Interpretive Summary: Soybeans are extensively used as food for humans and feed for animals. Some soy proteins can cause allergic responses in humans. Soybean allergy is most common among children nourished with soybean-based infant formula. Soybean 7S storage protein, the beta-conglycinin, has been identified as one of the most allergenic proteins. The beta-conglycinin is composed of three subunits namely alpha prime (76 kDa), alpha (72 kDa) and beta (52 kDa). These subunits share extensive amino acid sequence homology. Previous studies have identified that only the alpha-subunit of beta-conglycinin, but not the other two subunits, is an allergen. We have identified several soy proteins that elicit allergic reactions in humans and demonstrate that all the three subunits of beta-conglycinin are potential allergens. Our study provides valuable information toward an understanding of the molecular basis of allergenicity. Information from our study will assist in construction of non-allergenic soybean proteins. Development of hypoallergenic soybeans will greatly enhance the nutritive value of soybean.

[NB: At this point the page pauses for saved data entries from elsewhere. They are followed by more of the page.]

-- ==== Sys2Proof/Certificates/Slice0/Obligations.lean ====
section
/-! DEFINITION. The statements for the provers. Each docstring names the statement of spec/ it formalises; a clause that
rests on a decision of the spec, on general knowledge or on a choice of this model says so. -/

open Sys2Proof Sys2Proof.Machine

/-! ### Encoding (spec/30_encoding.md) -/

/-- The Decoder reads back every instruction from its word and from its bytes in memory, whatever follows them (30,
section 6; the words are the spec's D20). -/
def Obligations.DecodeOfEncode : Prop :=
  ∀ (i : Instr) (rest : List Byte),
    decode (encode i) = .instr i ∧ decodeBytes (bytesOfWord (encode i) ++ rest) = .ok (i, rest)

/-- A word has at most one reading: an instruction's word is the only word decoded to it, and a rejected word is
reported as it is (30, section 6). -/
def Obligations.EncodeOfDecode : Prop :=
  ∀ w : Word, (∀ i, decode w = .instr i → encode i = w) ∧ ∀ u, decode w = .unrecognized u → u = w

/-- The Decoder and the opcode map agree: a word is decoded exactly when it matches a row, to an instruction of that
row, and no two rows match one word (30, section 4). -/
def Obligations.DecodeMatchesTable : Prop :=
  (∀ (w : Word) (i : Instr), decode w = .instr i → w &&& (tableRow i).1 = (tableRow i).2) ∧
  (∀ (w : Word) (j : Instr), w &&& (tableRow j).1 = (tableRow j).2 → ∃ i, decode w = .instr i) ∧
  (∀ (w : Word) (i j : Instr), w &&& (tableRow i).1 = (tableRow i).2 → w &&& (tableRow j).1 = (tableRow j).2 →
    tableRow i = tableRow j)

/-- Unmatched selectors are `Unrecognized`: family 0 but two words, families 5 and 9 with `n` not 0 (the spec's D19),
families 8, E, F but their listed selectors (30, section 3). -/
def Obligations.UnmatchedSelectors : Prop :=
  ∀ w : Word,
    (opField w = 0x0#4 → w ≠ 0x00E0#16 → w ≠ 0x00EE#16 → decode w = .unrecognized w) ∧
    (opField w = 0x5#4 ∨ opField w = 0x9#4 → nField w ≠ 0x0#4 → decode w = .unrecognized w) ∧
    (opField w = 0x8#4 → nField w ∉ [0x0#4, 0x1#4, 0x2#4, 0x3#4, 0x4#4, 0x5#4, 0x6#4, 0x7#4, 0xE#4] →
      decode w = .unrecognized w) ∧
    (opField w = 0xE#4 → nnField w ∉ [0x9E#8, 0xA1#8] → decode w = .unrecognized w) ∧
    (opField w = 0xF#4 →
      nnField w ∉ [0x07#8, 0x0A#8, 0x15#8, 0x18#8, 0x1E#8, 0x29#8, 0x33#8, 0x55#8, 0x65#8] →
      decode w = .unrecognized w)

/-- Words the specification writes out (95: S1 to S4, S13, section 2.1; 42, section 2). The words 0x8AB7, 0xD125, 0xF133
and 0xE19E are general knowledge that the spec's D20 adopts (log 14, PRESUMED). -/
def Obligations.WrittenOutWordsDecode : Prop :=
  decode 0x1234#16 = .instr (.jp 0x234#12) ∧ decode 0x3A55#16 = .instr (.seImm 0xA#4 0x55#8) ∧
  decode 0x00E0#16 = .instr .cls ∧ decode 0xFFFF#16 = .unrecognized 0xFFFF#16 ∧
  decode 0x6005#16 = .instr (.ldImm 0x0#4 0x05#8) ∧ decode 0x7003#16 = .instr (.addImm 0x0#4 0x03#8) ∧
  decode 0x8AB7#16 = .instr (.subn 0xA#4 0xB#4) ∧ decode 0xD125#16 = .instr (.drw 0x1#4 0x2#4 0x5#4) ∧
  decode 0xF133#16 = .instr (.ldB 0x1#4) ∧ decode 0xE19E#16 = .instr (.skp 0x1#4)

/-! ### The cycle (spec/40_cycle.md) -/

/-- The fetch reads the bytes at `pc` and `pc+1`, high byte first, whatever the parity of `pc`; beyond address 4094 the
step halts with MemoryBound and `pc` keeps its value (40, fetch). That the step also applies the ticks that arrived and
renews the inputs is this model's choice (log 3, log 1). -/
def Obligations.FetchReadsOrHalts : Prop :=
  ∀ s : State,
    (s.pc.toNat ≤ 4094 → s.fetch = .ok (s.byteAt s.pc.toNat ++ s.byteAt (s.pc.toNat + 1))) ∧
    (s.inp.rst = false → s.halted = false → 4094 < s.pc.toNat → ∃ t, step s = .next t ∧
      t = (s.applyTicks.raise .memoryBound (BitVec.ofNat 17 (max s.pc.toNat 4096))).renewInputs ∧ t.pc = s.pc)

/-- A step runs the decoded instruction: after the ticks that arrived, the instruction at `pc` is executed with `pc`
advanced by 2; then a `frame` event unless it halted (the spec's D28), and the next inputs (40; log 1, log 3). -/
def Obligations.StepRunsDecoded : Prop :=
  ∀ (s : State) (w : Word) (i : Instr), s.inp.rst = false → s.halted = false → s.pc.toNat ≤ 4094 →
    w = s.byteAt s.pc.toNat ++ s.byteAt (s.pc.toNat + 1) → decode w = .instr i →
    step s = thenNext (exec i (s.applyTicks.setPc (s.pc + 2#16)))
      (fun t => (if t.halted then t else { t with frames := t.frames + 1 }).renewInputs)

/-- A word of no row halts with DecodeGap, the word in `hinfo` (10 section 8), after `pc` was advanced, and changes
nothing but the halt latch (60 section 1). That the step also applies the ticks that arrived and renews the inputs is
this model's choice (log 3, log 1). -/
def Obligations.UnrecognizedHalts : Prop :=
  ∀ (s : State) (w : Word), s.inp.rst = false → s.halted = false → s.pc.toNat ≤ 4094 →
    w = s.byteAt s.pc.toNat ++ s.byteAt (s.pc.toNat + 1) → (∀ i, decode w ≠ .instr i) →
    step s = .next ((s.applyTicks.setPc (s.pc + 2#16)).raise .decodeGap (w.setWidth 17)).renewInputs

/-- A halted Executor has no step: only the ticks go on (the spec's D27, D29). -/
def Obligations.HaltedStepOnlyTicks : Prop :=
  ∀ s : State, s.inp.rst = false → s.halted = true → ∃ t, step s = .next t ∧
    (∀ p, p ∉ [Part.dt, Part.st] → Keeps s t p) ∧ t.frames = s.frames ∧
    t.dt.toNat = s.dt.toNat - s.inp.dtTicks ∧ t.st.toNat = s.st.toNat - s.inp.stTicks ∧
    t.sounds = s.sounds + min s.inp.stTicks s.st.toNat

/-- Every instruction and every step answers a next state, no fault and no refusal: completing, halting and stalling are
the only outcomes (00 section 6), and a halt is a next state in this model (log 10). Which state follows, the other
statements say. -/
def Obligations.NothingStopsTheModel : Prop :=
  (∀ (i : Instr) (s : State), ∃ t, exec i s = .next t) ∧ ∀ s : State, ∃ t, step s = .next t

/-! ### Reset and boot (spec/70_reset_and_hazards.md) -/

/-- While `rst` is asserted every element but `mem` takes its reset value and the load port alone changes `mem`: of its
writes to one address the last one stands (the spec's D1, D5, D6; log 4, log 5, log 9). -/
def Obligations.ResetHeld : Prop :=
  ∀ s : State, s.mem.wf = true → s.inp.rst = true → ∃ t, step s = .next t ∧
    t.pc = 0x0200#16 ∧ t.stack = [] ∧ t.fb = 0#2048 ∧ (∀ r, t.reg r = 0#8) ∧ t.index = 0#16 ∧ t.dt = 0#8 ∧
    t.st = 0#8 ∧ t.halted = false ∧ t.hcause = .none ∧ t.hinfo = 0#17 ∧
    (∀ a, (∀ c ∈ s.inp.load, c.1.toNat ≠ a) → t.byteAt a = s.byteAt a) ∧
    (∀ before a b after, s.inp.load = before ++ (a, b) :: after → (∀ c ∈ after, c.1 ≠ a) → t.byteAt a.toNat = b)

/-- The machine at reset: the values of 10 section 10 (V, I, DT, ST by the spec's D5, log 5), and memory at its power-on
contents, the default font (93, G3) and zeros (the spec's D6, D7, log 6). -/
def Obligations.ResetValues : Prop :=
  State.reset.pc = 0x0200#16 ∧ State.reset.stack = [] ∧
  (∀ x y, x < 64 → y < 32 → pixel State.reset.fb x y = false) ∧ (∀ r, State.reset.reg r = 0#8) ∧
  State.reset.index = 0#16 ∧ State.reset.dt = 0#8 ∧ State.reset.st = 0#8 ∧ State.reset.halted = false ∧
  State.reset.hcause.code = 0#3 ∧ State.reset.hinfo = 0#17 ∧
  (∀ a, a < 0x50 ∨ 0x9F < a → State.reset.byteAt a = 0#8) ∧
  (List.range 80).map (fun k => State.reset.byteAt (0x50 + k)) =
    [0xF0#8, 0x90#8, 0x90#8, 0x90#8, 0xF0#8] ++ [0x20#8, 0x60#8, 0x20#8, 0x20#8, 0x70#8] ++
    [0xF0#8, 0x10#8, 0xF0#8, 0x80#8, 0xF0#8] ++ [0xF0#8, 0x10#8, 0xF0#8, 0x10#8, 0xF0#8] ++
    [0x90#8, 0x90#8, 0xF0#8, 0x10#8, 0x10#8] ++ [0xF0#8, 0x80#8, 0xF0#8, 0x10#8, 0xF0#8] ++
    [0xF0#8, 0x80#8, 0xF0#8, 0x90#8, 0xF0#8] ++ [0xF0#8, 0x10#8, 0x20#8, 0x40#8, 0x40#8] ++
    [0xF0#8, 0x90#8, 0xF0#8, 0x90#8, 0xF0#8] ++ [0xF0#8, 0x90#8, 0xF0#8, 0x10#8, 0xF0#8] ++
    [0xF0#8, 0x90#8, 0xF0#8, 0x90#8, 0x90#8] ++ [0xE0#8, 0x90#8, 0xE0#8, 0x90#8, 0xE0#8] ++
    [0xF0#8, 0x80#8, 0x80#8, 0x80#8, 0xF0#8] ++ [0xE0#8, 0x90#8, 0x90#8, 0x90#8, 0xE0#8] ++
    [0xF0#8, 0x80#8, 0xF0#8, 0x80#8, 0xF0#8] ++ [0xF0#8, 0x80#8, 0xF0#8, 0x80#8, 0x80#8]
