-- ==== Sys2Proof/Tests/Slice0.lean ====
section
/-! SUPPORT. Tests: the words of the specification decode as it says, its vectors (spec/95_test_vectors.md, named by
their ids) come out of one step, and every statement's hypotheses are met by a named state. -/

namespace Sys2Proof.Tests

open Sys2Proof Sys2Proof.Machine

/-! ### Helpers -/

/-- The start of a vector: the machine at reset with VF = 0x77, to show whether VF is written. -/
def start : State := State.reset.setReg 0xF#4 0x77#8

/-- The next state of one step on the word `w` satisfies `p`. -/
def runs (s : State) (w : Nat) (p : State → Bool) : Bool :=
  match step (s.withFetchWord 16 w) with
  | .next t => p t
  | .fault _ => false
  | .refused _ => false

/-- A state in which the next instruction finds the key lines at `k`. -/
def withKeys (s : State) (k : Word) : State := { s with inp := { s.inp with keys := k } }

/-- A state to which a random byte is presented. -/
def withRnd (s : State) (b : Byte) : State := { s with inp := { s.inp with rnd := b } }

/-- A state in which ticks arrived. -/
def withTicks (s : State) (k m : Nat) : State := { s with inp := { s.inp with dtTicks := k, stTicks := m } }

/-- A full stack at the default depth. -/
def fullStack : List Word := List.replicate 16 0x0206#16

/-- Halted with a cause, the information and `pc` of the vector. -/
def haltedAs (c : HaltCause) (info : HaltInfo) (pc : Word) (t : State) : Bool :=
  t.halted && t.hcause == c && t.hinfo == info && t.pc == pc

/-! ### WellFormed -/

/-- An image of 3585 bytes does not fit, one of 3584 does (70 R214). -/
theorem test_image_size :
    imageFits (List.replicate 3584 0#8) = true ∧ imageFits (List.replicate 3585 0#8) = false := by
  unfold imageFits
  rw [List.length_replicate, List.length_replicate]
  decide

/-- A font of 79 bytes is refused, the default one is whole (20 R59). -/
theorem test_font_size : fontWhole (List.replicate 79 0#8) = false ∧ fontWhole defaultFont = true := by decide

/-! ### Decoding, from words written out bit by bit (30, sections 2 to 4; 95, section 2.1) -/

/-- `RET`, `JP`, `CALL`, the skips, `JP_V0`. -/
theorem test_decode_control :
    decode 0b0000000011101110#16 = .instr .ret ∧
    decode 0b0001000011100000#16 = .instr (.jp 0x0E0#12) ∧
    decode 0b0010101010111100#16 = .instr (.call 0xABC#12) ∧
    decode 0b0011101001010101#16 = .instr (.seImm 0xA#4 0x55#8) ∧
    decode 0b0100111100000000#16 = .instr (.sneImm 0xF#4 0x00#8) ∧
    decode 0b0101101010110000#16 = .instr (.seReg 0xA#4 0xB#4) ∧
    decode 0b1001101010110000#16 = .instr (.sneReg 0xA#4 0xB#4) ∧
    decode 0b1011000100100011#16 = .instr (.jpV0 0x123#12) := by decide

/-- The loads, family 8, `RND`. -/
theorem test_decode_alu :
    decode 0b0110111100010010#16 = .instr (.ldImm 0xF#4 0x12#8) ∧
    decode 0b0111000000000011#16 = .instr (.addImm 0x0#4 0x03#8) ∧
    decode 0b1000101010110000#16 = .instr (.ldReg 0xA#4 0xB#4) ∧
    decode 0b1000101010110001#16 = .instr (.orReg 0xA#4 0xB#4) ∧
    decode 0b1000101010110010#16 = .instr (.andReg 0xA#4 0xB#4) ∧
    decode 0b1000101010110011#16 = .instr (.xorReg 0xA#4 0xB#4) ∧
    decode 0b1000101010110100#16 = .instr (.addReg 0xA#4 0xB#4) ∧
    decode 0b1000101010110101#16 = .instr (.sub 0xA#4 0xB#4) ∧
    decode 0b1000101010110110#16 = .instr (.shr 0xA#4 0xB#4) ∧
    decode 0b1000101010110111#16 = .instr (.subn 0xA#4 0xB#4) ∧
    decode 0b1000101010111110#16 = .instr (.shl 0xA#4 0xB#4) ∧
    decode 0b1100000111111111#16 = .instr (.rnd 0x1#4 0xFF#8) := by decide

/-- The index register and memory. -/
theorem test_decode_memory :
    decode 0b1010000100100011#16 = .instr (.ldI 0x123#12) ∧
    decode 0b1111000100011110#16 = .instr (.addI 0x1#4) ∧
    decode 0b1111000100101001#16 = .instr (.ldF 0x1#4) ∧
    decode 0b1111000100110011#16 = .instr (.ldB 0x1#4) ∧
    decode 0b1111000101010101#16 = .instr (.stRegs 0x1#4) ∧
    decode 0b1111000101100101#16 = .instr (.ldRegs 0x1#4) := by decide

/-- The framebuffer. -/
theorem test_decode_display :
    decode 0b0000000011100000#16 = .instr .cls ∧
    decode 0b1101000100100101#16 = .instr (.drw 0x1#4 0x2#4 0x5#4) := by decide

/-- Timers and keys. -/
theorem test_decode_timers_keys :
    decode 0b1111000100000111#16 = .instr (.ldVxDt 0x1#4) ∧
    decode 0b1111000100010101#16 = .instr (.ldDtVx 0x1#4) ∧
    decode 0b1111000100011000#16 = .instr (.ldStVx 0x1#4) ∧
    decode 0b1110000110011110#16 = .instr (.skp 0x1#4) ∧
    decode 0b1110000110100001#16 = .instr (.sknp 0x1#4) ∧
    decode 0b1111000100001010#16 = .instr (.ldK 0x1#4) := by decide

/-- Words the specification lists as `Unrecognized`. -/
theorem test_decode_unrecognized :
    [0x0000#16, 0x00E1#16, 0x00FE#16, 0x0123#16, 0x5AB1#16, 0x8AB8#16, 0x8AB9#16, 0x8ABA#16, 0x8ABB#16,
      0x8ABC#16, 0x8ABD#16, 0x8ABF#16, 0x9ABF#16, 0xE19F#16, 0xE100#16, 0xE1A0#16, 0xF100#16, 0xF11F#16,
      0xF130#16, 0xF175#16, 0xF185#16, 0xF1FF#16, 0xFFFF#16].all
      (fun w => decode w == .unrecognized w) = true := by decide

/-- High byte first, and the rest of the bytes is left (30 R70). -/
theorem test_decode_bytes : decodeBytes [0x12#8, 0x34#8, 0x56#8] = .ok (.jp 0x234#12, [0x56#8]) := by decide

/-- The numbering of opcode_table.json. -/
theorem test_decode_table_word :
    decodeTableWord 16 0x8AB7 = some (.subn 0xA#4 0xB#4) ∧ decodeTableWord 16 0x5AB1 = none := by decide

/-! ### One step: control transfer (95, section 2.2) -/

/-- cf1. -/
theorem test_jp :
    runs start 0x1234 (fun t => t.pc == 0x0234#16) = true := by decide

/-- cf2. -/
theorem test_jp_self :
    runs start 0x1200 (fun t => t.pc == 0x0200#16 && !t.halted) = true := by decide

/-- cf5. -/
theorem test_call :
    runs (start.setPc 0x204#16) 0x2300 (fun t => t.stack == [0x0206#16] && t.pc == 0x0300#16) = true := by decide

/-- cf8. -/
theorem test_call_full :
    runs (start.setStack fullStack) 0x2300
      (fun t => haltedAs .stackOverflow 0x2300#17 0x202#16 t && t.stack == fullStack) = true := by decide

/-- cf6. -/
theorem test_ret :
    runs ((start.setPc 0x300#16).setStack [0x0206#16]) 0x00EE
      (fun t => t.pc == 0x0206#16 && t.stack == []) = true := by decide

/-- cf7. -/
theorem test_ret_empty :
    runs start 0x00EE (fun t => haltedAs .stackUnderflow 0x00EE#17 0x202#16 t && t.stack == []) = true := by decide

/-- cf9. -/
theorem test_se_imm_taken :
    runs (start.setReg 0xA#4 0x55#8) 0x3A55 (fun t => t.pc == 0x0204#16) = true := by decide

/-- cf10. -/
theorem test_se_imm_not_taken :
    runs (start.setReg 0xA#4 0x54#8) 0x3A55 (fun t => t.pc == 0x0202#16) = true := by decide

/-- cf11. -/
theorem test_sne_imm_not_taken :
    runs (start.setReg 0xA#4 0x55#8) 0x4A55 (fun t => t.pc == 0x0202#16) = true := by decide

/-- cf12. -/
theorem test_sne_imm_taken :
    runs start 0x4A55 (fun t => t.pc == 0x0204#16) = true := by decide

/-- cf14. -/
theorem test_se_reg_not_taken :
    runs ((start.setReg 0x1#4 0x07#8).setReg 0x2#4 0x08#8) 0x5120 (fun t => t.pc == 0x0202#16) = true := by decide

/-- cf15. -/
theorem test_se_reg_same :
    runs start 0x5110 (fun t => t.pc == 0x0204#16) = true := by decide

/-- cf16. -/
theorem test_sne_reg_taken :
    runs ((start.setReg 0x1#4 0x07#8).setReg 0x2#4 0x08#8) 0x9120 (fun t => t.pc == 0x0204#16) = true := by decide

/-- cf17. -/
theorem test_sne_reg_same :
    runs start 0x9110 (fun t => t.pc == 0x0202#16) = true := by decide

/-- 41 R117: word 0xB300 with V0 = 0x10. -/
theorem test_jp_v0 :
    runs (start.setReg 0x0#4 0x10#8) 0xB300 (fun t => t.pc == 0x0310#16) = true := by decide

/-- 41 R117: word 0xBFFF with V0 = 0xFF. -/
theorem test_jp_v0_no_wrap :
    runs (start.setReg 0x0#4 0xFF#8) 0xBFFF (fun t => t.pc == 0x10FE#16 && !t.halted) = true := by decide

/-- cf21. -/
theorem test_unrecognized :
    runs start 0xFFFF (fun t => haltedAs .decodeGap 0xFFFF#17 0x202#16 t) = true := by decide

/-- cf24. -/
theorem test_odd_pc :
    runs (start.setPc 0x201#16) 0x612A (fun t => t.reg 0x1#4 == 0x2A#8 && t.pc == 0x0203#16) = true := by decide

/-- cf3, second step: the fetch at 0xFFF halts and `pc` stays. -/
theorem test_fetch_bound :
    (match step (start.setPc 0x0FFF#16) with
      | .next t => haltedAs .memoryBound 0x1000#17 0x0FFF#16 t
      | _ => false) = true := by decide

/-- cf25: a halted Executor has no step. -/
theorem test_halted :
    (match step (start.raise .decodeGap 0xFFFF#17) with
      | .next t => haltedAs .decodeGap 0xFFFF#17 0x200#16 t && t.frames == 0
      | _ => false) = true := by decide

/-! ### One step: loads, arithmetic, logic, shifts, random (95, section 2.3) -/

/-- alu1. -/
theorem test_ld_imm :
    runs start 0x6005
      (fun t => t.reg 0x0#4 == 0x05#8 && t.reg 0xF#4 == 0x77#8 && t.pc == 0x0202#16) = true := by decide

/-- alu2. -/
theorem test_add_imm :
    runs (start.setReg 0x0#4 0x05#8) 0x7003
      (fun t => t.reg 0x0#4 == 0x08#8 && t.reg 0xF#4 == 0x77#8) = true := by decide

/-- alu3. -/
theorem test_add_imm_wraps :
    runs (start.setReg 0x0#4 0xFF#8) 0x7001
      (fun t => t.reg 0x0#4 == 0x00#8 && t.reg 0xF#4 == 0x77#8) = true := by decide

/-- alu6. -/
theorem test_ld_reg :
    runs (start.setReg 0x2#4 0x7B#8) 0x8120
      (fun t => t.reg 0x1#4 == 0x7B#8 && t.reg 0xF#4 == 0x77#8) = true := by decide

/-- alu7. -/
theorem test_or :
    runs ((start.setReg 0x1#4 0x0F#8).setReg 0x2#4 0xF0#8) 0x8121
      (fun t => t.reg 0x1#4 == 0xFF#8 && t.reg 0xF#4 == 0x77#8) = true := by decide

/-- alu8. -/
theorem test_and :
    runs ((start.setReg 0x1#4 0x3C#8).setReg 0x2#4 0x0F#8) 0x8122
      (fun t => t.reg 0x1#4 == 0x0C#8 && t.reg 0xF#4 == 0x77#8) = true := by decide

/-- alu9. -/
theorem test_xor :
    runs ((start.setReg 0x1#4 0xFF#8).setReg 0x2#4 0x0F#8) 0x8123
      (fun t => t.reg 0x1#4 == 0xF0#8 && t.reg 0xF#4 == 0x77#8) = true := by decide

/-- alu10. -/
theorem test_xor_self :
    runs (start.setReg 0x1#4 0x5A#8) 0x8113 (fun t => t.reg 0x1#4 == 0x00#8) = true := by decide

/-- alu14. -/
theorem test_add_reg_carry :
    runs ((start.setReg 0x1#4 0xC8#8).setReg 0x2#4 0x64#8) 0x8124
      (fun t => t.reg 0x1#4 == 0x2C#8 && t.reg 0xF#4 == 0x01#8) = true := by decide

/-- alu18. -/
theorem test_add_reg_vf :
    runs ((start.setReg 0xF#4 0xC8#8).setReg 0x2#4 0x64#8) 0x8F24 (fun t => t.reg 0xF#4 == 0x01#8) = true := by decide

/-- alu21. -/
theorem test_sub_borrow :
    runs ((start.setReg 0x1#4 0x05#8).setReg 0x2#4 0x07#8) 0x8125
      (fun t => t.reg 0x1#4 == 0xFE#8 && t.reg 0xF#4 == 0x00#8) = true := by decide

/-- alu23. -/
theorem test_sub_equal :
    runs ((start.setReg 0x1#4 0x05#8).setReg 0x2#4 0x05#8) 0x8125
      (fun t => t.reg 0x1#4 == 0x00#8 && t.reg 0xF#4 == 0x01#8) = true := by decide

/-- alu28. -/
theorem test_subn :
    runs ((start.setReg 0x1#4 0x05#8).setReg 0x2#4 0x07#8) 0x8127
      (fun t => t.reg 0x1#4 == 0x02#8 && t.reg 0xF#4 == 0x01#8 && t.reg 0x2#4 == 0x07#8) = true := by decide

/-- alu29. -/
theorem test_subn_borrow :
    runs ((start.setReg 0x1#4 0x07#8).setReg 0x2#4 0x05#8) 0x8127
      (fun t => t.reg 0x1#4 == 0xFE#8 && t.reg 0xF#4 == 0x00#8) = true := by decide

/-- alu36. -/
theorem test_shr :
    runs ((start.setReg 0x1#4 0x05#8).setReg 0x2#4 0xAA#8) 0x8126
      (fun t => t.reg 0x1#4 == 0x02#8 && t.reg 0xF#4 == 0x01#8 && t.reg 0x2#4 == 0xAA#8) = true := by decide

/-- alu38. -/
theorem test_shr_vf :
    runs (start.setReg 0xF#4 0x03#8) 0x8F06 (fun t => t.reg 0xF#4 == 0x00#8) = true := by decide

/-- alu39. -/
theorem test_shl :
    runs (start.setReg 0x1#4 0x81#8) 0x810E
      (fun t => t.reg 0x1#4 == 0x02#8 && t.reg 0xF#4 == 0x01#8) = true := by decide

/-- alu43. -/
theorem test_shl_vf :
    runs (start.setReg 0xF#4 0x80#8) 0x8F0E (fun t => t.reg 0xF#4 == 0x02#8) = true := by decide

/-- alu45. -/
theorem test_rnd :
    runs (withRnd start 0xA7#8) 0xC10F (fun t => t.reg 0x1#4 == 0x07#8 && t.reg 0xF#4 == 0x77#8) = true := by decide

/-- alu46. -/
theorem test_rnd_zero_mask :
    runs (withRnd start 0xFF#8) 0xC100 (fun t => t.reg 0x1#4 == 0x00#8) = true := by decide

Technical Abstract: Soybeans are recognized as one of the “big 8” food allergens. IgE antibodies from soybean-sensitive patients recognize more than 15 soybean proteins. Among these proteins only the alpha-subunit of beta-conglycinin, but not the highly homologous alpha prime- and beta-subunits, has been shown to be a major allergenic protein. The objective of this study was to examine if the alpha prime and beta-subunits of beta-conglycinin can also serve as potential allergens. Immunoblot analysis using sera collected from soybean-allergic patients revealed the presence of IgE antibodies that recognized several soy proteins including a 72 kDa, 70 kDa, 52 kDa, 34 kDa and 21 kDa proteins. Matrix-assisted Laser Desorption Ionization Time-of-Flight mass spectrometry (MALDI-TOF) analysis of trypsin digested 72 kDa, 70 kDa and 52 kDa proteins indicated that these proteins were the alpha prime, alpha, and beta-subunits of beta-conglycinin, respectively. Additionally, purified alpha prime, alpha, and beta-subunits of beta-conglycinin were recognized by IgE antibodies present in the soybean-allergic patients. The IgE reactivity to the beta-subunit of beta-conglycinin was not abolished when this glycoprotein was either deglycosylated using glycosidases or expressed as a recombinant protein in E. coli. Our results suggest that in addition to the previously recognized alpha-subunit of beta-conglycinin, the alpha prime and beta-subunits of beta-conglycinin also are potential food allergens.